Data and Software Availability

All the analyses in this manuscript have been conducted with commercially available or free software.

Author Contributions

M.B. designed, performed, and analyzed the experiments except for electrophysiological recordings performed and analyzed by A.P.P. M.H.H. contributed to the experimental design. E.S.M. and J.E.C. conducted preliminary experiments. All authors contributed to project discussions. M.B. and M.H.H. wrote the manuscript.

Published: March 9, 2017

Supplemental Information

Movie S1. Anti-phasic Rhythms of Neuronal [Ca²⁺]_i and Extracellular [Glu]_e in the Suprachiasmatic Nucleus

Related to Figure 1. Long-term fluorescent live imaging of SCN slices co-transduced with AAVs expressing the RCaMP1h or iGluSnFR to detect neuronal intracellular calcium and extracellular glutamate, respectively. Co-detection of these reporters revealed that sustained widespread anti-phasic oscillations [Ca²⁺]_i and [Glu]_e are present in the SCN.
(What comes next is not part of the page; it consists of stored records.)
/-- R443 steps 4 and 5 at the target: the tables are built, and the device resumes. What the source has passed on since its
state was made takes effect. -/
def commitTarget (m : Moved) (s : State) : State :=
  let a := s.fab.arriving.get m.vdev
  let n := s.stamp
  let m := (a.marks.foldl Moved.podMark m).renumber n
  let top := (m.groups.map Prod.fst).foldl max n
  let mine := m.groups.foldl (fun l p => match p.2.bind fun v => v.img.key 15 with
    | some k => setIns l k
    | none => l) []
  let s := (mine.filter fun k => podHere k s).foldl liftKey s
  let groups := m.groups.map fun p => (p.1, p.2.map fun v => { v with img := v.img.joinPod m s, repair := false })
  let r := makeRoots m.dev s
  let s := m.pages.foldl (mapMoved m.residue r.1) r.2
  let dev := { m.dev with
    alive := true, moving := false
    quarters := a.quarters
    spaces := m.dev.spaces.map fun p => (p.1, { p.2 with root := r.1.get p.1 }) }
  let s := mine.foldl (takeKey m) (s.setVdev m.vdev dev)
  let fresh := (m.pergs.map Prod.fst).filter fun k => !pergHere k s
  let s := { s with
    queues := addAll s.queues m.queues, launches := addAll s.launches m.launches
    savedGroups := addAll s.savedGroups groups, keys := addAll s.keys (m.keys.filter fun p => keyIn m.vdev p.1)
    reds := m.reds.foldl (fun r p => r.put p.1 (r.get p.1 ++ p.2)) s.reds, stamp := top + 1
    fab := { s.fab with movedTo := s.fab.movedTo.drop m.vdev, arriving := s.fab.arriving.drop m.vdev } }
  let s := m.pergs.foldl (takeTable m.vdev) s
  let s := m.peers.foldl (fun s p => if bitAt (peerEntry p.1 s) 15 then s else setPeers p.1 p.2 s) s
  let s := setPeers m.residue (0x8000 + m.src) s
  let s := mine.foldl (fun s k => podJoin k s) s
  (a.marks.filter fun p => p.typ == 0x22 && fresh.contains p.space).foldl (fun s p => pgApply p s) s

/-- The arrivals without the bytes of one virtual device, whose queues then stand against the others alone. -/
def dropWhole (v : Nat) (s : State) : State :=
  { s with fab := { s.fab with arriving := s.fab.arriving.put v { s.fab.arriving.get v with total := 0 } } }

/-- The quarters that the target keeps for a device that needs some: the first free ones. -/
def keepQuarters (n : Nat) (s : State) : BitVec 16 :=
  BitVec.ofNat 16 ((((freeQuarters s).take n).map fun q => 2 ^ q).sum)

/-- R443, R447: migration state arrives at the target, which refuses what it cannot hold, and keeps the quarters that it
needs until the source commits or gives up. -/
def execState (p : Packet) (s : State) : Out :=
  receive p 0x30 s fun s =>
    let v := p.tvdev
    let a := s.fab.arriving.get v
    let put (a : Arriving) (s : State) : State := { s with fab := { s.fab with arriving := s.fab.arriving.put v a } }
    let dropIt (s : State) : State := { s with fab := { s.fab with arriving := s.fab.arriving.drop v } }
    let need := quarterCount (bitsOf p.op0.toNat 63 48)
    if bitAt p.addr.toNat 63 then .next (reply p 0 [] (put { a with commit := a.whole.isSome } s))
    else if bitAt p.addr.toNat 62 then .next (reply p 0 [] (dropIt s))
    else if s.plat.mode != .full || need = 0 ||
        (!arrivingHere v s && (idInUse v s || decide (need > (freeQuarters s).length))) then
      .next (reply p 0x19 [] (dropIt s))
    else
      let s := put { a with
        bytes := a.bytes.setRange p.addr.toNat p.payload, total := bitsOf p.op0.toNat 47 0, got := a.got + p.len
        quarters := if arrivingHere v s then a.quarters else keepQuarters need s } s
      let ok := match (s.fab.arriving.get v).whole with
        | none => true
        | some b => match acceptedState b with
          | some m => m.vdev == v && canHold m (dropWhole v s)
          | none => false
      .next (if ok then reply p 0 [] s else reply p 0x19 [] (dropIt s))

/-- R443: a migration goes on. At the source the state goes out once the device is quiesced, and the commit
follows once the target has taken all of it, and fails when its port is lost before that (R447); at the target the groups resume
once the source has committed. -/
def execMigrationCommit (v : Nat) (s : State) : Out :=
  let m := s.fab.migs.get v
  if m.active then
    if !m.sent then .next (if quiesced v s then sendState v s else s)
    else if m.refused || decide (m.acks < m.total) then .next s
    else if routeLost m.target s then .next { s with fab := { s.fab with migs := s.fab.migs.put v { m with refused := true } } }
    else .next (commitSource v s)
  else
    let a := s.fab.arriving.get v
    match (if a.commit then a.whole.bind acceptedState else none) with
    | some m => .next (commitTarget m s)
    | none => .next s

/-- A launch of a virtual device has been quiesced for its migration. -/
def quiescedLaunch (v key : Nat) (s : State) : Bool :=
  (s.launchOf key).alive && (s.launchOf key).vdev == v && s.savedGroups.any fun p => match p.2 with
    | some x => x.launch == key && x.reason == 2
    | none => false

/-- R390, R447: a launch of a virtual device whose device has failed ends: MACHINE in every group of it. -/
def failLaunch (s : State) (key : Nat) : State :=
  let l := s.launchOf key
  if !l.alive || l.killed then s
  else
    let s := (savedOf key s).foldl (fun s k => match s.savedGroups.get k with
      | some v => reportMachine l.vdev v.core s
      | none => s) s
    let s := s.setLaunch key { s.launchOf key with
      faulted := true, cause := if l.faulted then l.cause else 0x3F, endT := s.time }
    terminateRest key 0x3F s

/-- R447: a migration fails: at the source before its commit, and the quiesced launches end KILLED; at the target before the
commit of the source, and what has arrived is dropped, or after it, and the launches end as R390 states. -/
def execMigrationFail (v : Nat) (s : State) : Out :=
  if (s.fab.migs.get v).active then
    let ks := s.launches.keys.filter fun k => quiescedLaunch v k s
    .next (endMigration v 7 (ks.foldl (fun s k => killLaunch k s) (tellTarget v 62 s)))
  else
    let a := s.fab.arriving.get v
    match (if a.commit then a.whole.bind acceptedState else none) with
    | some m =>
      let s := commitTarget m s
      .next ((s.launches.keys.filter fun k => (s.launchOf k).vdev == v).foldl failLaunch s)
    | none => .next { s with fab := { s.fab with arriving := s.fab.arriving.drop v } }

end Sys2Proof.Machine
end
Movie S2. CoL Analysis of PER2::LUC Spatiotemporal Wave in SCN Slices Treated with the NR2C Inhibitor DQP-1105

Related to Figure 4. SCN slices expressing PER2::LUC were treated with the NR2C antagonist DQP-1105. Following drug addition, the original daily trajectory of the CoL of the bioluminescent distribution (black contour) shifted to a more ventral position (white contour), coherently with the dorsal expression of the NR2C subunit.
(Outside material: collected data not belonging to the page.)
/-- The model's own promise (NOTES.md, Stops): no step refuses, and the only instruction that can end in a fault
is the write of fault queue entries, for a queue that the host has placed outside memory: the fault is noMemory, of an address
whose bytes, 64 of the control block or 32 of the entry, do not lie in memory. The turn of that event, asked for or in the
round, is the only step that faults, and it answers that fault. -/
def Obligations.NothingIsRefused : Prop :=
  (∀ (i : Instr) (s : State) (r : Refusal), exec i s ≠ .refused r) ∧
  (∀ (i : Instr) (s : State) (x : Fault), exec i s = .fault x →
     ∃ v a, i = .faultEntryWrite v ∧ x = .noMemory a ∧ hbmEnd < a + 64 ∧
       (hbmEnd < a + 32 ∨ (s.vdev v).fqBlock = some a)) ∧
  (∀ (s : State) (r : Refusal), step s ≠ .refused r) ∧
  (∀ (s : State) (x : Fault), step s = .fault x →
     ∃ v, (∃ rest, s.agenda = .event (.faultEntryWrite v) :: rest ∧ exec (.faultEntryWrite v) { s with agenda := rest } = .fault x) ∨
       (s.agenda = [] ∧ exec (.faultEntryWrite v) s = .fault x)) ∧
  ∀ (s : State) (v : Nat) (rest : List Turn) (x : Fault), s.agenda = .event (.faultEntryWrite v) :: rest →
    exec (.faultEntryWrite v) { s with agenda := rest } = .fault x → step s = .fault x

/-- Every step keeps the canonical form of memory: addresses strictly rising and no byte listed that an unlisted
address reads as (zero, the model's choice: DESIGN CHOICE, log entry 3); so equal memories are equal data. -/
def Obligations.MemoryStaysCanonical : Prop :=
  ∀ (s t : State), s.memWf → step s = .next t → t.memWf
end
Movie S3. CoL Analysis of PER2::LUC Spatiotemporal Wave in Astrocytically Restricted Ck1ε^Tau/Tau Knockout

Related to Figure 7. SCN slices expressing PER2::LUC from floxed Ck1ε^Tau/Tau mice were transduced with AAVs encoding Cre recombinase, driven by the GFAP promoter. Real-time bioluminescent recording started immediately after AAV transduction to follow the dynamic of the spatiotemporal changes in PER2::LUC expression upon astrocytic knockout of the Tau allele. After a lag, due to viral transduction cycle, the original daily trajectory of the CoL of the bioluminescent distribution (white contour) changed its shape and dynamically shifted to a more dorsal stable position (black contour). Therefore, re-programming of TTFL clock in astrocytes re-programmed the spatiotemporal wave of clock gene expression of the SCN to a new and specific state.